## Assignment
Below are some records. Print exactly the lines between the one holding "code := rfl" and the one holding "s.mem k b := rfl", inclusive, and nothing else.

(Dataset entries)
/-! What the updates change. -/

@[simp] theorem State.begin_resp : s.begin.resp = .none := rfl
@[simp] theorem State.begin_meets : s.begin.meets = [] := rfl
@[simp] theorem State.facing_meets (l : List AccessErr) : (s.facing l).meets = l := rfl
@[simp] theorem State.refuse_resp (code : Nat) : (s.refuse code).resp = .error code := rfl
@[simp] theorem State.wr_regs (off : Nat) (w : Word) : (s.wr off w).regs = Sparse.put regReset s.regs off w := rfl
@[simp] theorem State.setCell_mem (k : Nat) (b : Byte) : (s.setCell k b).mem = Sparse.put (Memory.unlisted s.fog) s.mem k b := rfl
@[simp] theorem State.cover_fog (f : Fog) : (s.cover f).fog = f :: s.fog := rfl
@[simp] theorem State.setFrame_frame (f : Frame) : (s.setFrame f).eng.frame = f := rfl
@[simp] theorem State.setFrame_fleet (f : Frame) : (s.setFrame f).eng.fleet = s.eng.fleet := rfl
@[simp] theorem State.setFleet_fleet (f : Fleet) : (s.setFleet f).eng.fleet = f := rfl
@[simp] theorem State.setFleet_frame (f : Fleet) : (s.setFleet f).eng.frame = s.eng.frame := rfl
@[simp] theorem State.later_due (c : Nat) (e : Effect) : (s.later c e).eng.due = s.eng.due ++ [⟨c, e⟩] := rfl
@[simp] theorem State.later_frame (c : Nat) (e : Effect) : (s.later c e).eng.frame = s.eng.frame := rfl
@[simp] theorem State.countTo_count (c : Nat) : (s.countTo c).eng.frame.count = c := rfl
@[simp] theorem State.setHost_host (h : HostSide) : (s.setHost h).host = h := rfl
@[simp] theorem State.setFab_fab (f : Fabric) : (s.setFab f).fab = f := rfl
@[simp] theorem State.setColl_coll (c : Coll) : (s.setColl c).coll = c := rfl
@[simp] theorem State.setGrn_grn (g : Granary) : (s.setGrn g).grn = g := rfl
@[simp] theorem State.setStb_stb (x : Stubble) : (s.setStb x).stb = x := rfl
@[simp] theorem State.setPwr_pwr (p : Power) : (s.setPwr p).pwr = p := rfl
@[simp] theorem State.setSec_sec (x : Security) : (s.setSec x).sec = x := rfl
@[simp] theorem State.setTap_tap (x : Tap) : (s.setTap x).tap = x := rfl
@[simp] theorem State.setPhase_phase (p : Phase) : (s.setPhase p).boot.phase = p := rfl

end Sys2Proof.Machine
end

## Exercise solution
@[simp] theorem State.refuse_resp (code : Nat) : (s.refuse code).resp = .error code := rfl
@[simp] theorem State.wr_regs (off : Nat) (w : Word) : (s.wr off w).regs = Sparse.put regReset s.regs off w := rfl
@[simp] theorem State.setCell_mem (k : Nat) (b : Byte) : (s.setCell k b).mem = Sparse.put (Memory.unlisted s.fog) s.mem k b := rfl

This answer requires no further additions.